L’arrivée du mystérieux bébé va s’avérer être un cauchemar dans le cauchemar. Grandissant à une vitesse folle (il devient un petit garçon en quelques semaines à peine), la créature dévoile vite sa monstruosité. Pas un monstre de ceux que l’on rencontre dans les films d’horreur, non, plutôt une aberration : un garçonnet déplaisant en costume de comptable, qui parle avec une voix d’adulte distordue particulièrement malaisante, qui émet de longs cris stridents à heures fixes, dès qu’il a faim ou qu’il n’est pas content, et qui apprend en imitant et répétant les moindres gestes et paroles de ses « parents ». Grotesque et terriblement effrayante, cette créature 100% artificielle, apparemment indestructible, est la grande trouvaille qui donne au film toute son originalité. Détruire l’« enfant » est tentant, particulièrement pour Tom qui ne le supporte pas (Gemma, de son côté, fait tous les efforts possibles pour tenter d’être maternelle), mais la créature semble être la seule à pouvoir leur fournir des explications sur leur sort et les aider à prendre la poudre d’escampette. En effet, lorsqu’il ne passe pas son temps à hurler, le « fiston » reste assis à fixer l’écran de télévision, qui diffuse de drôles d’ondes dans un langage composé de signes complètement inconnus. Communiquerait-il avec « l’extérieur » ? 
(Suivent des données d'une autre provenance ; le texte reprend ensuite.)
-- ==== Sys2Proof/Laws/Engine.lean ====
section
/-! SUPPORT. The step engine bit by bit: what each bit of the mask, of one iteration and of the shifter is. -/

namespace Sys2Proof.Machine

/-- Bit i of mask(w) is one exactly below w (R102). -/
theorem mask_getLsbD (w i : Nat) : (mask w).getLsbD i = (decide (i < 32) && decide (i < w)) := by
  simp [mask, BitVec.getLsbD_ofNat, Nat.testBit_two_pow_sub_one]

/-- A masked value keeps its bits below w and has none above (R102). -/
theorem and_mask_getLsbD (v : Word) (w i : Nat) : (v &&& mask w).getLsbD i = (v.getLsbD i && decide (i < w)) := by
  rw [BitVec.getLsbD_and, mask_getLsbD]
  by_cases h : i < 32
  · simp [h]
  · simp [BitVec.getLsbD_of_ge v i (by omega)]

/-- Everything one iteration does: bit i of the new register value is the bit below it, XORed with the polynomial's
bit when the MSB test succeeds, and nothing at or above w (R104, R108). -/
theorem shift1_getLsbD (r poly : Word) (w i : Nat) :
    (shift1 r poly w).getLsbD i =
      (decide (i < 32) && decide (i < w) &&
        ((decide (1 ≤ i) && r.getLsbD (i - 1)) ^^ (r.getLsbD (w - 1) && poly.getLsbD i))) := by
  have hm : ∀ v : Word, (v &&& mask w).getLsbD i = (v.getLsbD i && decide (i < w)) := fun v => and_mask_getLsbD v w i
  unfold shift1
  by_cases hi : i < 32
  · split <;> rename_i h <;> rw [hm] <;> rcases i with _ | i <;>
      simp [h, hi, Bool.and_comm]
    all_goals rw [BitVec.getLsbD_eq_getElem (by omega)]
  · split <;> rw [hm] <;> simp [hi, BitVec.getLsbD_of_ge _ i (Nat.not_lt.mp hi)]

/-- SR_0 (R101). -/
theorem shifter_zero (word poly seed : Word) (w : Nat) :
    shifter word poly seed w 0 = (seed ^^^ word) &&& mask w := rfl

/-- SR_{k+1} from SR_k (R101). -/
theorem shifter_succ (word poly seed : Word) (w k : Nat) :
    shifter word poly seed w (k + 1) = shift1 (shifter word poly seed w k) poly w := rfl

/-- Every SR_k is masked: no bit at or above w (R32, R107). -/
theorem shifter_high (word poly seed : Word) (w k i : Nat) (h : w ≤ i) :
    (shifter word poly seed w k).getLsbD i = false := by
  cases k with
  | zero => simp [shifter_zero, mask_getLsbD, Nat.not_lt.mpr h]
  | succ k => simp [shifter_succ, shift1_getLsbD, Nat.not_lt.mpr h]

/-- The trace begins with SR_0, ends with the result and has w + 1 values (spec/10_state.md R32). -/
theorem crcTrace_length (word poly seed : Word) (w : Nat) : (crcTrace word poly seed w).length = w + 1 := by
  simp [crcTrace]

/-- The k-th value of the trace is SR_k. -/
theorem crcTrace_get (word poly seed : Word) (w k : Nat) (h : k < (crcTrace word poly seed w).length) :
    (crcTrace word poly seed w)[k] = shifter word poly seed w k := by
  simp [crcTrace]

end Sys2Proof.Machine
end

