/-- Settles O44: both streams fold the one group of the byte and three zeros. -/
theorem oneByteFileEqualsItsZeroFilledFile : Obligations.OneByteFileEqualsItsZeroFilledFile := by
  intro code v s s' rest rest' h hblock hport hport'
  obtain ⟨t, hrun, hcrc, hstatus, -⟩ := run_byteChain [v] h hport
  obtain ⟨t', hrun', hcrc', hstatus', -⟩ := run_byteChain [v, 0, 0, 0] (hblock ▸ h) hport'
  have hword : streamWord [v] 0 = v.setWidth 32 := groupWord_pad_one v
  have hword' : streamWord [v, 0, 0, 0] 0 = v.setWidth 32 := groupWord_pad_one v
  rw [chainFile_one_group (by simp), hword] at hcrc
  rw [chainFile_one_group (by simp), hword', hblock] at hcrc'
  refine ⟨t, t', hrun, hrun', ?_, ?_⟩
  · rw [Block.checksum_of_finished hstatus, hcrc]
  · rw [Block.checksum_of_finished hstatus, Block.checksum_of_finished hstatus', hcrc, hcrc']

/-- Settles O45: the groups of the stream are the words. -/
theorem wholeGroupsFoldAsTheirWords : Obligations.WholeGroupsFoldAsTheirWords := by
  intro code words s rest h hport
  obtain ⟨t, hrun, hcrc, hstatus, -⟩ := run_byteChain (words.flatMap wordBytes) h hport
  have hlength : (words.flatMap wordBytes).length = 4 * words.length := by
    simp [List.length_flatMap, wordBytes, mul_comm]
  rw [hlength] at hrun
  rw [chainFile_wordBytes] at hcrc
  exact ⟨t, _, hrun, run_wordChain words h rfl, hcrc, hstatus, hcrc⟩

end Sys2Proof.Machine
end

section
/-! Lines of the assembler (spec/30_encoding.md R79, R80): a line is its keyword's commands over the tokens its operands
read as (`assembleLine_operands`), so what is left is what each keyword makes of such tokens. -/

namespace Sys2Proof.Machine

/-! ## Reading one operand -/

section
variable {code : Char → Word} {text : List Char} {n : Nat}

/-- The operand of SETW, SETP and SETI is the number's text (R79). -/
theorem readWord_text (h : IsNumberText text n) : readWord (.word text) = wordOperand n := by
  rw [readWord, numberOf_text text n h]
  rfl

/-- The operand of STEPW and CRCSTEP is a number's text or a character literal (R79). -/
theorem exists_readTextWord (h : IsNumberText text n ∨ IsCharText code text n) :
    ∃ token, ReadsAs text token ∧ readTextWord code token = wordOperand n := by
  obtain ⟨token, hreads, hnumber⟩ := numberOrCode_text code text n h
  refine ⟨token, hreads, ?_⟩
  rw [readTextWord, hnumber]
  rfl

/-- The operand of BYTE and FILE is a number's text or a character literal (R79). -/
theorem exists_readByte (h : IsNumberText text n ∨ IsCharText code text n) :
    ∃ token, ReadsAs text token ∧ readByte code token = byteOperand n := by
  obtain ⟨token, hreads, hnumber⟩ := numberOrCode_text code text n h
  refine ⟨token, hreads, ?_⟩
  rw [readByte, hnumber]
  rfl

/-- The number of a DATA fits DATA. -/
theorem wordOperand_toNat (x : Word) : wordOperand x.toNat = .ok x := by
  rw [wordOperand, if_pos x.isLt, BitVec.ofNat_toNat, BitVec.setWidth_eq]

/-- The number of a byte fits a byte. -/
theorem byteOperand_toNat (v : Byte) : byteOperand v.toNat = .ok v := by
  rw [byteOperand, if_pos v.isLt, BitVec.ofNat_toNat, BitVec.setWidth_eq]

/-- A command with a 32-bit operand: wider numbers are the error (R79). -/
theorem wordOperand_bind (f : Word → List Instr) : (wordOperand n >>= fun x => pure (f x)) =
    if n < 2 ^ 32 then .ok (f (BitVec.ofNat 32 n)) else .error .operandTooWide := by
  rw [wordOperand]
  split <;> rfl

/-- A command with an 8-bit operand: wider numbers are the error (R79). -/
theorem byteOperand_bind (f : Byte → List Instr) : (byteOperand n >>= fun x => pure (f x)) =
    if n < 2 ^ 8 then .ok (f (BitVec.ofNat 8 n)) else .error .operandTooWide := by
  rw [byteOperand]
  split <;> rfl

end

/-! ## Reading a list of operands -/

/-- The strings of TEXT are read as they stand (R80). -/
theorem readEach_strings (strings : List (List Char)) : readEach stringOf (strings.map .str) = .ok strings := by
  induction strings with
  | nil => rfl
  | cons cs strings ih =>
    rw [List.map_cons, readEach, ih]
    rfl

/-- The strings of TEXT between their quotes are string tokens (R80). -/
theorem strings_read (strings : List (List Char)) (h : ∀ cs ∈ strings, doubleQuote ∉ cs) :
    List.Forall₂ ReadsAs (strings.map fun cs => doubleQuote :: cs ++ [doubleQuote]) (strings.map .str) := by
  rw [List.forall₂_map_left_iff, List.forall₂_map_right_iff, List.forall₂_same]
  exact fun cs hcs => string_reads cs (h cs hcs)

/-- The operands of FILE read as tokens that denote its bytes (R80). -/
theorem exists_readEach_bytes {code : Char → Word} {texts : List (List Char)} {bytes : List Byte}
    (h : List.Forall₂ (fun text (v : Byte) => IsNumberText text v.toNat ∨ IsCharText code text v.toNat) texts bytes) :
    ∃ tokens, List.Forall₂ ReadsAs texts tokens ∧ readEach (readByte code) tokens = .ok bytes := by
  induction h with
  | nil => exact ⟨[], .nil, rfl⟩
  | cons hv _ ih =>
    obtain ⟨token, hreads, hbyte⟩ := exists_readByte hv
    obtain ⟨tokens, hreads', hbytes⟩ := ih
    refine ⟨token :: tokens, .cons hreads hreads', ?_⟩
    rw [readEach, hbyte, byteOperand_toNat, hbytes]
    rfl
Si Lorcan Finnegan n’évite pas un ventre mou en milieu de film (les séquences dans lesquelles Tom creuse un trou immense dans le jardin nous paraissent aussi répétitives que les journées du couple dans leur nouvelle maison), le réalisateur, qui signe ici une variation sur le thème de son premier film (Without Name, en 2016, dans lequel un quidam se retrouvait prisonnier d’une forêt sans fin), il signe une curiosité certes trop longue pour totalement convaincre, mais résolument originale, dans laquelle l’absurdité et l’humour noir d’un sketch des Monty Python se mêle à l’angoisse existentielle d’un récit de Kafka, sans oublier un climax (dont nous ne dévoilerons rien) qui convoque des visions inspirées de l’œuvre de Dali. 
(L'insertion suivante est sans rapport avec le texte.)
-- ==== Sys2Proof/Decode.lean ====
section
/-! DEFINITION. Decoding and encoding: the fields and immediates of 30_encoding.md R79 to R87, the nested lookup of R88 to R91, the
encoder from the same tables, and the opcode table's rows. The numeric values are those of R89 (the spec's decision D2; log 5). -/

namespace Sys2Proof

/-! Fields. `w.extractLsb' lo len` is the spec's `w[lo+len-1 : lo]` (R12). -/

/-- `inst[6:0]` (R79). -/
def opcodeOf (w : Word) : BitVec 7 := w.extractLsb' 0 7
/-- `inst[11:7]` (R79, C1). -/
def rdOf (w : Word) : RegIdx := w.extractLsb' 7 5
/-- `inst[14:12]` (R79). -/
def funct3Of (w : Word) : BitVec 3 := w.extractLsb' 12 3
/-- `inst[19:15]` (R79). -/
def rs1Of (w : Word) : RegIdx := w.extractLsb' 15 5
/-- `inst[24:20]` (R79, C1). -/
def rs2Of (w : Word) : RegIdx := w.extractLsb' 20 5
/-- `inst[31:25]` (R79). -/
def funct7Of (w : Word) : BitVec 7 := w.extractLsb' 25 7
/-- `inst[31:20]`, the full 12-bit immediate field (R90). -/
def funct12Of (w : Word) : BitVec 12 := w.extractLsb' 20 12
/-- The shift amount, `inst[24:20]` (R86). -/
def shamtOf (w : Word) : BitVec 5 := w.extractLsb' 20 5

/-- `sext_12(inst[31:20])` (R81). -/
def immIOf (w : Word) : Word := (w.extractLsb' 20 12).signExtend 32
/-- `sext_12({inst[31:25], inst[11:7]})` (R82). -/
def immSOf (w : Word) : Word := (w.extractLsb' 25 7 ++ w.extractLsb' 7 5 : BitVec 12).signExtend 32
/-- `sext_13({inst[31], inst[7], inst[30:25], inst[11:8], 0})` (R83). -/
def immBOf (w : Word) : Word :=
  (w.extractLsb' 31 1 ++ w.extractLsb' 7 1 ++ w.extractLsb' 25 6 ++ w.extractLsb' 8 4 ++ 0#1 : BitVec 13).signExtend 32
/-- `{inst[31:12], 0^12}` (R84). -/
def immUOf (w : Word) : Word := w.extractLsb' 12 20 ++ 0#12
/-- `sext_21({inst[31], inst[19:12], inst[20], inst[30:21], 0})` (R85). -/
def immJOf (w : Word) : Word :=
  (w.extractLsb' 31 1 ++ w.extractLsb' 12 8 ++ w.extractLsb' 20 1 ++ w.extractLsb' 21 10 ++ 0#1 : BitVec 21).signExtend 32

/-- Why a word is no instruction: the cases of R91. -/
inductive DecodeReject where
  /-- (a) `inst[6:0]` is not in TOP -/
  | opcode
  /-- (b) the opcode's funct3 table has no entry -/
  | funct3
  /-- (c) the funct7 table reached has no entry -/
  | funct7
  /-- (d) a SYSTEM word that is neither ECALL nor EBREAK -/
  | system
  /-- fewer than 4 bytes were given (every instruction is one 32-bit word, R78) -/
  | truncated
  deriving DecidableEq, Repr

/-- The funct3 table of opcode 1100011 (R89). -/
def decodeBranch (w : Word) : Except DecodeReject Instr :=
  if funct3Of w = 0b000#3 then .ok (.beq (rs1Of w) (rs2Of w) (immBOf w))
  else if funct3Of w = 0b001#3 then .ok (.bne (rs1Of w) (rs2Of w) (immBOf w))
  else if funct3Of w = 0b100#3 then .ok (.blt (rs1Of w) (rs2Of w) (immBOf w))
  else if funct3Of w = 0b101#3 then .ok (.bge (rs1Of w) (rs2Of w) (immBOf w))
  else if funct3Of w = 0b110#3 then .ok (.bltu (rs1Of w) (rs2Of w) (immBOf w))
  else if funct3Of w = 0b111#3 then .ok (.bgeu (rs1Of w) (rs2Of w) (immBOf w))
  else .error .funct3

/-- The funct3 table of opcode 0000011 (R89). -/
def decodeLoad (w : Word) : Except DecodeReject Instr :=
  if funct3Of w = 0b000#3 then .ok (.lb (rdOf w) (rs1Of w) (immIOf w))
  else if funct3Of w = 0b001#3 then .ok (.lh (rdOf w) (rs1Of w) (immIOf w))
  else if funct3Of w = 0b010#3 then .ok (.lw (rdOf w) (rs1Of w) (immIOf w))
  else if funct3Of w = 0b100#3 then .ok (.lbu (rdOf w) (rs1Of w) (immIOf w))
  else if funct3Of w = 0b101#3 then .ok (.lhu (rdOf w) (rs1Of w) (immIOf w))
  else .error .funct3

/-- The funct3 table of opcode 0100011 (R89). -/
def decodeStore (w : Word) : Except DecodeReject Instr :=
  if funct3Of w = 0b000#3 then .ok (.sb (rs1Of w) (rs2Of w) (immSOf w))
  else if funct3Of w = 0b001#3 then .ok (.sh (rs1Of w) (rs2Of w) (immSOf w))
  else if funct3Of w = 0b010#3 then .ok (.sw (rs1Of w) (rs2Of w) (immSOf w))
  else .error .funct3

/-- The funct3 table of opcode 0010011, two of whose entries are funct7 tables (R89). -/
def decodeOpImm (w : Word) : Except DecodeReject Instr :=
  if funct3Of w = 0b000#3 then .ok (.addi (rdOf w) (rs1Of w) (immIOf w))
  else if funct3Of w = 0b010#3 then .ok (.slti (rdOf w) (rs1Of w) (immIOf w))
  else if funct3Of w = 0b011#3 then .ok (.sltiu (rdOf w) (rs1Of w) (immIOf w))
  else if funct3Of w = 0b100#3 then .ok (.xori (rdOf w) (rs1Of w) (immIOf w))
  else if funct3Of w = 0b110#3 then .ok (.ori (rdOf w) (rs1Of w) (immIOf w))
  else if funct3Of w = 0b111#3 then .ok (.andi (rdOf w) (rs1Of w) (immIOf w))
  else if funct3Of w = 0b001#3 then
    if funct7Of w = 0b0000000#7 then .ok (.slli (rdOf w) (rs1Of w) (shamtOf w))
    else .error .funct7
  else
    if funct7Of w = 0b0000000#7 then .ok (.srli (rdOf w) (rs1Of w) (shamtOf w))
    else if funct7Of w = 0b0100000#7 then .ok (.srai (rdOf w) (rs1Of w) (shamtOf w))
    else .error .funct7

/-- The column funct7 = 0000000 of opcode 0110011 (R89). -/
def decodeOpBase (w : Word) : Except DecodeReject Instr :=
  if funct3Of w = 0b000#3 then .ok (.add (rdOf w) (rs1Of w) (rs2Of w))
  else if funct3Of w = 0b001#3 then .ok (.sll (rdOf w) (rs1Of w) (rs2Of w))
  else if funct3Of w = 0b010#3 then .ok (.slt (rdOf w) (rs1Of w) (rs2Of w))
  else if funct3Of w = 0b011#3 then .ok (.sltu (rdOf w) (rs1Of w) (rs2Of w))
  else if funct3Of w = 0b100#3 then .ok (.xor (rdOf w) (rs1Of w) (rs2Of w))
  else if funct3Of w = 0b101#3 then .ok (.srl (rdOf w) (rs1Of w) (rs2Of w))
  else if funct3Of w = 0b110#3 then .ok (.or (rdOf w) (rs1Of w) (rs2Of w))
  else .ok (.and (rdOf w) (rs1Of w) (rs2Of w))

/-- The column funct7 = 0100000 of opcode 0110011 (R89). -/
def decodeOpAlt (w : Word) : Except DecodeReject Instr :=
  if funct3Of w = 0b000#3 then .ok (.sub (rdOf w) (rs1Of w) (rs2Of w))
  else if funct3Of w = 0b101#3 then .ok (.sra (rdOf w) (rs1Of w) (rs2Of w))
  else .error .funct7

/-- The column funct7 = 0000001 of opcode 0110011, the M extension (R89). -/
def decodeOpMul (w : Word) : Except DecodeReject Instr :=
  if funct3Of w = 0b000#3 then .ok (.mul (rdOf w) (rs1Of w) (rs2Of w))
  else if funct3Of w = 0b001#3 then .ok (.mulh (rdOf w) (rs1Of w) (rs2Of w))
  else if funct3Of w = 0b010#3 then .ok (.mulhsu (rdOf w) (rs1Of w) (rs2Of w))
  else if funct3Of w = 0b011#3 then .ok (.mulhu (rdOf w) (rs1Of w) (rs2Of w))
  else if funct3Of w = 0b100#3 then .ok (.div (rdOf w) (rs1Of w) (rs2Of w))
  else if funct3Of w = 0b101#3 then .ok (.divu (rdOf w) (rs1Of w) (rs2Of w))
  else if funct3Of w = 0b110#3 then .ok (.rem (rdOf w) (rs1Of w) (rs2Of w))
  else .ok (.remu (rdOf w) (rs1Of w) (rs2Of w))

/-- The tables of opcode 0110011 (R89). -/
def decodeOp (w : Word) : Except DecodeReject Instr :=
  if funct7Of w = 0b0000000#7 then decodeOpBase w
  else if funct7Of w = 0b0100000#7 then decodeOpAlt w
  else if funct7Of w = 0b0000001#7 then decodeOpMul w
  else .error .funct7

/-- The SYSTEM opcode's special case; `rd` and `rs1` are not checked (R90, D7). -/
def decodeSystem (w : Word) : Except DecodeReject Instr :=
  if funct3Of w = 0b000#3 then
    if funct12Of w = 0x000#12 then .ok (.ecall (rdOf w) (rs1Of w))
    else if funct12Of w = 0x001#12 then .ok (.ebreak (rdOf w) (rs1Of w))
    else .error .system
  else .error .system

/-- Decode: the nested lookup of R88 over the tables of R89, total on all words (R98). -/
def decode (w : Word) : Except DecodeReject Instr :=
  if opcodeOf w = 0b0110111#7 then .ok (.lui (rdOf w) (immUOf w))
  else if opcodeOf w = 0b0010111#7 then .ok (.auipc (rdOf w) (immUOf w))
  else if opcodeOf w = 0b1101111#7 then .ok (.jal (rdOf w) (immJOf w))
  else if opcodeOf w = 0b1100111#7 then
    if funct3Of w = 0b000#3 then .ok (.jalr (rdOf w) (rs1Of w) (immIOf w)) else .error .funct3
  else if opcodeOf w = 0b1100011#7 then decodeBranch w
  else if opcodeOf w = 0b0000011#7 then decodeLoad w
  else if opcodeOf w = 0b0100011#7 then decodeStore w
  else if opcodeOf w = 0b0010011#7 then decodeOpImm w
  else if opcodeOf w = 0b0110011#7 then decodeOp w
  else if opcodeOf w = 0b0001111#7 then
    if funct3Of w = 0b000#3 then .ok (.fence (rdOf w) (rs1Of w) (immIOf w)) else .error .funct3
  else if opcodeOf w = 0b1110011#7 then decodeSystem w
  else .error .opcode

/-! Words and bytes: an instruction word is stored little-endian (20_memory.md R62, R78). -/

/-- The four bytes of a word, the least significant first (R62). -/
def wordBytes (w : Word) : List Byte :=
  [w.extractLsb' 0 8, w.extractLsb' 8 8, w.extractLsb' 16 8, w.extractLsb' 24 8]

/-- Decoding from bytes: one instruction and the bytes after it. -/
def decodeBytes : List Byte → Except DecodeReject (Instr × List Byte)
  | b0 :: b1 :: b2 :: b3 :: rest =>
    match decode (b3 ++ b2 ++ b1 ++ b0) with
    | .ok i => .ok (i, rest)
    | .error r => .error r
  | _ => .error .truncated

/-- The instruction the decoder reads from a table word of `nbits` bits: every bit above `nbits` is 0. -/
def decodeTableWord (nbits w : Nat) : Option Instr :=
  match decodeBytes (wordBytes (BitVec.ofNat 32 (w % 2 ^ nbits))) with
  | .ok (i, _) => some i
  | .error _ => none

/-! The encoder, from the layouts of R80 to R86 and the values of R89. -/

/-- R80. -/
def encodeR (funct7 : BitVec 7) (funct3 : BitVec 3) (opcode : BitVec 7) (rd rs1 rs2 : RegIdx) : Word :=
  funct7 ++ rs2 ++ rs1 ++ funct3 ++ rd ++ opcode

/-- R81. -/
def encodeI (imm12 : BitVec 12) (funct3 : BitVec 3) (opcode : BitVec 7) (rd rs1 : RegIdx) : Word :=
  imm12 ++ rs1 ++ funct3 ++ rd ++ opcode

/-- R82. -/
def encodeS (imm : Word) (funct3 : BitVec 3) (opcode : BitVec 7) (rs1 rs2 : RegIdx) : Word :=
  imm.extractLsb' 5 7 ++ rs2 ++ rs1 ++ funct3 ++ imm.extractLsb' 0 5 ++ opcode

/-- R83. -/
def encodeB (imm : Word) (funct3 : BitVec 3) (opcode : BitVec 7) (rs1 rs2 : RegIdx) : Word :=
  imm.extractLsb' 12 1 ++ imm.extractLsb' 5 6 ++ rs2 ++ rs1 ++ funct3 ++ imm.extractLsb' 1 4 ++ imm.extractLsb' 11 1 ++ opcode

/-- R84. -/
def encodeU (imm : Word) (opcode : BitVec 7) (rd : RegIdx) : Word :=
  imm.extractLsb' 12 20 ++ rd ++ opcode

/-- R85. -/
def encodeJ (imm : Word) (opcode : BitVec 7) (rd : RegIdx) : Word :=
  imm.extractLsb' 20 1 ++ imm.extractLsb' 1 10 ++ imm.extractLsb' 11 1 ++ imm.extractLsb' 12 8 ++ rd ++ opcode

/-- The low 12 bits of an I immediate. -/
def imm12Of (imm : Word) : BitVec 12 := imm.extractLsb' 0 12

/-- The word of an instruction; on a well-formed one, the word that decodes to it. -/
def encode : Instr → Word
  | .lui rd imm => encodeU imm 0b0110111 rd
  | .auipc rd imm => encodeU imm 0b0010111 rd
  | .jal rd imm => encodeJ imm 0b1101111 rd
  | .jalr rd rs1 imm => encodeI (imm12Of imm) 0b000 0b1100111 rd rs1
  | .beq rs1 rs2 imm => encodeB imm 0b000 0b1100011 rs1 rs2
  | .bne rs1 rs2 imm => encodeB imm 0b001 0b1100011 rs1 rs2
  | .blt rs1 rs2 imm => encodeB imm 0b100 0b1100011 rs1 rs2
  | .bge rs1 rs2 imm => encodeB imm 0b101 0b1100011 rs1 rs2
  | .bltu rs1 rs2 imm => encodeB imm 0b110 0b1100011 rs1 rs2
  | .bgeu rs1 rs2 imm => encodeB imm 0b111 0b1100011 rs1 rs2
  | .lb rd rs1 imm => encodeI (imm12Of imm) 0b000 0b0000011 rd rs1
  | .lh rd rs1 imm => encodeI (imm12Of imm) 0b001 0b0000011 rd rs1
  | .lw rd rs1 imm => encodeI (imm12Of imm) 0b010 0b0000011 rd rs1
  | .lbu rd rs1 imm => encodeI (imm12Of imm) 0b100 0b0000011 rd rs1
  | .lhu rd rs1 imm => encodeI (imm12Of imm) 0b101 0b0000011 rd rs1
  | .sb rs1 rs2 imm => encodeS imm 0b000 0b0100011 rs1 rs2
  | .sh rs1 rs2 imm => encodeS imm 0b001 0b0100011 rs1 rs2
  | .sw rs1 rs2 imm => encodeS imm 0b010 0b0100011 rs1 rs2
  | .addi rd rs1 imm => encodeI (imm12Of imm) 0b000 0b0010011 rd rs1
  | .slti rd rs1 imm => encodeI (imm12Of imm) 0b010 0b0010011 rd rs1
  | .sltiu rd rs1 imm => encodeI (imm12Of imm) 0b011 0b0010011 rd rs1
  | .xori rd rs1 imm => encodeI (imm12Of imm) 0b100 0b0010011 rd rs1
  | .ori rd rs1 imm => encodeI (imm12Of imm) 0b110 0b0010011 rd rs1
  | .andi rd rs1 imm => encodeI (imm12Of imm) 0b111 0b0010011 rd rs1
  | .slli rd rs1 shamt => encodeR 0b0000000 0b001 0b0010011 rd rs1 shamt
  | .srli rd rs1 shamt => encodeR 0b0000000 0b101 0b0010011 rd rs1 shamt
  | .srai rd rs1 shamt => encodeR 0b0100000 0b101 0b0010011 rd rs1 shamt
  | .add rd rs1 rs2 => encodeR 0b0000000 0b000 0b0110011 rd rs1 rs2
  | .sub rd rs1 rs2 => encodeR 0b0100000 0b000 0b0110011 rd rs1 rs2
  | .sll rd rs1 rs2 => encodeR 0b0000000 0b001 0b0110011 rd rs1 rs2
  | .slt rd rs1 rs2 => encodeR 0b0000000 0b010 0b0110011 rd rs1 rs2
  | .sltu rd rs1 rs2 => encodeR 0b0000000 0b011 0b0110011 rd rs1 rs2
  | .xor rd rs1 rs2 => encodeR 0b0000000 0b100 0b0110011 rd rs1 rs2
  | .srl rd rs1 rs2 => encodeR 0b0000000 0b101 0b0110011 rd rs1 rs2
  | .sra rd rs1 rs2 => encodeR 0b0100000 0b101 0b0110011 rd rs1 rs2
  | .or rd rs1 rs2 => encodeR 0b0000000 0b110 0b0110011 rd rs1 rs2
  | .and rd rs1 rs2 => encodeR 0b0000000 0b111 0b0110011 rd rs1 rs2
  | .mul rd rs1 rs2 => encodeR 0b0000001 0b000 0b0110011 rd rs1 rs2
  | .mulh rd rs1 rs2 => encodeR 0b0000001 0b001 0b0110011 rd rs1 rs2
  | .mulhsu rd rs1 rs2 => encodeR 0b0000001 0b010 0b0110011 rd rs1 rs2
  | .mulhu rd rs1 rs2 => encodeR 0b0000001 0b011 0b0110011 rd rs1 rs2
  | .div rd rs1 rs2 => encodeR 0b0000001 0b100 0b0110011 rd rs1 rs2
  | .divu rd rs1 rs2 => encodeR 0b0000001 0b101 0b0110011 rd rs1 rs2
  | .rem rd rs1 rs2 => encodeR 0b0000001 0b110 0b0110011 rd rs1 rs2
  | .remu rd rs1 rs2 => encodeR 0b0000001 0b111 0b0110011 rd rs1 rs2
  | .fence rd rs1 imm => encodeI (imm12Of imm) 0b000 0b0001111 rd rs1
  | .ecall rd rs1 => encodeI 0x000 0b000 0b1110011 rd rs1
  | .ebreak rd rs1 => encodeI 0x001 0b000 0b1110011 rd rs1

/-! The opcode table, a second view of the encoding: the rows of opcode_table.json, which the decoder above does not read. -/

/-- A row of opcode_table.json. -/
structure OpcodeRow where
  mnemonic : String
  matchBits : Word
  mask : Word
  deriving DecidableEq, Repr

/-- The word is the row's instruction. -/
def OpcodeRow.accepts (r : OpcodeRow) (w : Word) : Bool := w &&& r.mask == r.matchBits

/-- Rows of 40_upper_immediate.md. -/
def rowsUpper : List OpcodeRow :=
  [⟨"LUI", 0x00000037, 0x0000007f⟩,
   ⟨"AUIPC", 0x00000017, 0x0000007f⟩]

/-- Rows of 41_control_transfer.md, jumps. -/
def rowsJump : List OpcodeRow :=
  [⟨"JAL", 0x0000006f, 0x0000007f⟩,
   ⟨"JALR", 0x00000067, 0x0000707f⟩]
Caricature féroce des rituels humains et de leur artificialité, critique acerbe de nos modes de consommation virant au ridicule, destruction en règle du concept de famille nucléaire, farce cruelle sur une humanité qui finit par s’entredévorer, Vivarium n’atteint pas les sommets de Brazil (de Terry Gilliam) ou de The Lobster (de Yorgos Lanthimos), auxquels on pourrait le comparer, faute d’argent (les images de synthèse – très convaincantes – utilisées pour créer l’univers artificiel ont englouti une grande partie du budget) et d’un script plus abouti. On risque néanmoins de frissonner longtemps en souvenir du calvaire vécu par Imogen Poots (toujours exceptionnelle, même lorsqu’elle laisse son glamour au vestiaire) et Jesse Eisenberg (plus sobre qu’à l’accoutumée, son personnage étant très vite à bout de forces) et de la plaisanterie cosmique à laquelle des forces mystérieuses les soumettent.